(Available records begins)

/-! `setSeconds`. -/

@[simp] theorem State.setSeconds_regs (s : State) (t : Second) : (s.setSeconds t).regs = s.regs := rfl
@[simp] theorem State.setSeconds_fl (s : State) (t : Second) : (s.setSeconds t).fl = s.fl := rfl
@[simp] theorem State.setSeconds_pc (s : State) (t : Second) : (s.setSeconds t).pc = s.pc := rfl
@[simp] theorem State.setSeconds_run (s : State) (t : Second) : (s.setSeconds t).run = s.run := rfl
@[simp] theorem State.setSeconds_cause (s : State) (t : Second) : (s.setSeconds t).cause = s.cause := rfl
@[simp] theorem State.setSeconds_errb (s : State) (t : Second) : (s.setSeconds t).errb = s.errb := rfl
@[simp] theorem State.setSeconds_tb (s : State) (t : Second) : (s.setSeconds t).tb = s.tb := rfl
@[simp] theorem State.setSeconds_mem (s : State) (t : Second) : (s.setSeconds t).mem = s.mem := rfl
@[simp] theorem State.setSeconds_out (s : State) (t : Second) : (s.setSeconds t).out = s.out := rfl
@[simp] theorem State.setSeconds_params (s : State) (t : Second) : (s.setSeconds t).params = s.params := rfl
@[simp] theorem State.setSeconds_seconds (s : State) (t : Second) : (s.setSeconds t).seconds = t := rfl
@[simp] theorem State.setSeconds_inputs (s : State) (t : Second) : (s.setSeconds t).inputs = s.inputs := rfl
@[simp] theorem State.setSeconds_draws (s : State) (t : Second) : (s.setSeconds t).draws = s.draws := rfl
@[simp] theorem State.setSeconds_x (s : State) (t : Second) (j : RegIndex) : (s.setSeconds t).x j = s.x j := rfl
@[simp] theorem State.setSeconds_read (s : State) (t : Second) (d : Byte) : (s.setSeconds t).read d = s.read d := rfl

/-! `store`. -/

@[simp] theorem State.store_regs (s : State) (a v : Byte) : (s.store a v).regs = s.regs := rfl
@[simp] theorem State.store_fl (s : State) (a v : Byte) : (s.store a v).fl = s.fl := rfl
@[simp] theorem State.store_pc (s : State) (a v : Byte) : (s.store a v).pc = s.pc := rfl
@[simp] theorem State.store_run (s : State) (a v : Byte) : (s.store a v).run = s.run := rfl
@[simp] theorem State.store_cause (s : State) (a v : Byte) : (s.store a v).cause = s.cause := rfl
@[simp] theorem State.store_errb (s : State) (a v : Byte) : (s.store a v).errb = s.errb := rfl
@[simp] theorem State.store_tb (s : State) (a v : Byte) : (s.store a v).tb = s.tb := rfl
@[simp] theorem State.store_mem (s : State) (a v : Byte) : (s.store a v).mem = s.mem.write a.toNat v := rfl
@[simp] theorem State.store_out (s : State) (a v : Byte) : (s.store a v).out = s.out := rfl
@[simp] theorem State.store_params (s : State) (a v : Byte) : (s.store a v).params = s.params := rfl
@[simp] theorem State.store_seconds (s : State) (a v : Byte) : (s.store a v).seconds = s.seconds := rfl
@[simp] theorem State.store_inputs (s : State) (a v : Byte) : (s.store a v).inputs = s.inputs := rfl
@[simp] theorem State.store_draws (s : State) (a v : Byte) : (s.store a v).draws = s.draws := rfl
@[simp] theorem State.store_x (s : State) (a v : Byte) (j : RegIndex) : (s.store a v).x j = s.x j := rfl
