-- ==== Sys2Proof/Laws/Interrupt.lean ====
section
/-! SUPPORT. What interrupt entry (R164), its return (R141) and the timer's phase (R159) leave alone, and everything
the timer's phase can do. -/

namespace Sys2Proof.Machine

/-- Everything phase 1 can do (R159). -/
theorem State.timerPhase_cases (s : State) (t : Second) :
    (advancedByOne s.tb t = true ∧
      s.timerPhase t = (s.setSeconds t).setX 6 (s.x 6 ||| bitMask s.params.timerBit)) ∨
    (advancedByOne s.tb t = false ∧ s.timerPhase t = s.setSeconds t) := by
  cases h : advancedByOne s.tb t <;> simp [State.timerPhase, h]

/-- Phase 1 changes no register but `x[6]`. -/
theorem State.timerPhase_x_other (s : State) (t : Second) (r : RegIndex) (h : r ≠ 6) :
    (s.timerPhase t).x r = s.x r := by
  rcases s.timerPhase_cases t with ⟨-, e⟩ | ⟨-, e⟩ <;> simp [e, Ne.symm h]

@[simp] theorem State.timerPhase_fl (s : State) (t : Second) : (s.timerPhase t).fl = s.fl := by
  rcases s.timerPhase_cases t with ⟨-, e⟩ | ⟨-, e⟩ <;> simp [e]

@[simp] theorem State.timerPhase_pc (s : State) (t : Second) : (s.timerPhase t).pc = s.pc := by
  rcases s.timerPhase_cases t with ⟨-, e⟩ | ⟨-, e⟩ <;> simp [e]

@[simp] theorem State.timerPhase_run (s : State) (t : Second) : (s.timerPhase t).run = s.run := by
  rcases s.timerPhase_cases t with ⟨-, e⟩ | ⟨-, e⟩ <;> simp [e]

@[simp] theorem State.timerPhase_cause (s : State) (t : Second) : (s.timerPhase t).cause = s.cause := by
  rcases s.timerPhase_cases t with ⟨-, e⟩ | ⟨-, e⟩ <;> simp [e]

@[simp] theorem State.timerPhase_errb (s : State) (t : Second) : (s.timerPhase t).errb = s.errb := by
  rcases s.timerPhase_cases t with ⟨-, e⟩ | ⟨-, e⟩ <;> simp [e]

@[simp] theorem State.timerPhase_tb (s : State) (t : Second) : (s.timerPhase t).tb = s.tb := by
  rcases s.timerPhase_cases t with ⟨-, e⟩ | ⟨-, e⟩ <;> simp [e]

@[simp] theorem State.timerPhase_mem (s : State) (t : Second) : (s.timerPhase t).mem = s.mem := by
  rcases s.timerPhase_cases t with ⟨-, e⟩ | ⟨-, e⟩ <;> simp [e]

@[simp] theorem State.timerPhase_out (s : State) (t : Second) : (s.timerPhase t).out = s.out := by
  rcases s.timerPhase_cases t with ⟨-, e⟩ | ⟨-, e⟩ <;> simp [e]

@[simp] theorem State.timerPhase_params (s : State) (t : Second) : (s.timerPhase t).params = s.params := by
  rcases s.timerPhase_cases t with ⟨-, e⟩ | ⟨-, e⟩ <;> simp [e]

@[simp] theorem State.timerPhase_inputs (s : State) (t : Second) : (s.timerPhase t).inputs = s.inputs := by
  rcases s.timerPhase_cases t with ⟨-, e⟩ | ⟨-, e⟩ <;> simp [e]

@[simp] theorem State.timerPhase_draws (s : State) (t : Second) : (s.timerPhase t).draws = s.draws := by
  rcases s.timerPhase_cases t with ⟨-, e⟩ | ⟨-, e⟩ <;> simp [e]

@[simp] theorem State.timerPhase_seconds (s : State) (t : Second) : (s.timerPhase t).seconds = t := by
  rcases s.timerPhase_cases t with ⟨-, e⟩ | ⟨-, e⟩ <;> simp [e]

@[simp] theorem State.timerPhase_read (s : State) (t : Second) (d : Byte) : (s.timerPhase t).read d = s.read d := by
  simp [State.read]

/-! Interrupt entry and return: the fields they do not write. -/

@[simp] theorem State.interruptEntry_fl (s : State) : s.interruptEntry.fl = s.fl := rfl
@[simp] theorem State.interruptEntry_run (s : State) : s.interruptEntry.run = s.run := rfl
@[simp] theorem State.interruptEntry_cause (s : State) : s.interruptEntry.cause = s.cause := rfl
@[simp] theorem State.interruptEntry_errb (s : State) : s.interruptEntry.errb = s.errb := rfl
@[simp] theorem State.interruptEntry_tb (s : State) : s.interruptEntry.tb = s.tb := rfl
@[simp] theorem State.interruptEntry_out (s : State) : s.interruptEntry.out = s.out := rfl
@[simp] theorem State.interruptEntry_params (s : State) : s.interruptEntry.params = s.params := rfl
@[simp] theorem State.interruptEntry_seconds (s : State) : s.interruptEntry.seconds = s.seconds := rfl
@[simp] theorem State.interruptEntry_inputs (s : State) : s.interruptEntry.inputs = s.inputs := rfl
@[simp] theorem State.interruptEntry_draws (s : State) : s.interruptEntry.draws = s.draws := rfl

/-- Entry clears `x[6]`, lowers `x[7]` by nine and changes no other register (R164). -/
theorem State.interruptEntry_x (s : State) (r : RegIndex) :
    s.interruptEntry.x r =
      if r = 6 then 0x00#8 else if r = 7 then s.x 7 - 9#8 else s.x r := by
  fin_cases r <;> simp [State.interruptEntry, State.pushX, BitVec.sub_eq_add_neg, BitVec.add_assoc]

/-- Entry keeps memory's canonical form. -/
theorem State.interruptEntry_wf (s : State) (h : s.mem.wf = true) : s.interruptEntry.mem.wf = true := by
  simp only [State.interruptEntry, State.pushX, State.setPc_mem]
  repeat apply State.push_wf
  exact h

/-- Which bits a mask of one bit has. -/
theorem bitMask_getLsbD (i k : Fin 8) : (bitMask i).getLsbD k.val = decide (k = i) := by
  revert i k; decide

@[simp] theorem State.interruptReturn_run (s : State) : s.interruptReturn.run = s.run := by simp [State.interruptReturn]
@[simp] theorem State.interruptReturn_cause (s : State) : s.interruptReturn.cause = s.cause := by simp [State.interruptReturn]
@[simp] theorem State.interruptReturn_errb (s : State) : s.interruptReturn.errb = s.errb := by simp [State.interruptReturn]
@[simp] theorem State.interruptReturn_mem (s : State) : s.interruptReturn.mem = s.mem := by simp [State.interruptReturn]
@[simp] theorem State.interruptReturn_out (s : State) : s.interruptReturn.out = s.out := by simp [State.interruptReturn]
@[simp] theorem State.interruptReturn_params (s : State) : s.interruptReturn.params = s.params := by simp [State.interruptReturn]
@[simp] theorem State.interruptReturn_seconds (s : State) : s.interruptReturn.seconds = s.seconds := by simp [State.interruptReturn]
@[simp] theorem State.interruptReturn_inputs (s : State) : s.interruptReturn.inputs = s.inputs := by simp [State.interruptReturn]
@[simp] theorem State.interruptReturn_draws (s : State) : s.interruptReturn.draws = s.draws := by simp [State.interruptReturn]
@[simp] theorem State.interruptReturn_tb (s : State) : s.interruptReturn.tb = s.seconds := by simp [State.interruptReturn]

end Sys2Proof.Machine
end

(Available records ends)

Problem statement: Only the lines above starting at the one containing "(advancedByOne s.tb t = false" and ending at the one containing "t).pc = s.pc := by", both included, are to be returned, exactly as they read.

Task result:
    (advancedByOne s.tb t = false ∧ s.timerPhase t = s.setSeconds t) := by
  cases h : advancedByOne s.tb t <;> simp [State.timerPhase, h]

/-- Phase 1 changes no register but `x[6]`. -/
theorem State.timerPhase_x_other (s : State) (t : Second) (r : RegIndex) (h : r ≠ 6) :
    (s.timerPhase t).x r = s.x r := by
  rcases s.timerPhase_cases t with ⟨-, e⟩ | ⟨-, e⟩ <;> simp [e, Ne.symm h]

@[simp] theorem State.timerPhase_fl (s : State) (t : Second) : (s.timerPhase t).fl = s.fl := by
  rcases s.timerPhase_cases t with ⟨-, e⟩ | ⟨-, e⟩ <;> simp [e]

@[simp] theorem State.timerPhase_pc (s : State) (t : Second) : (s.timerPhase t).pc = s.pc := by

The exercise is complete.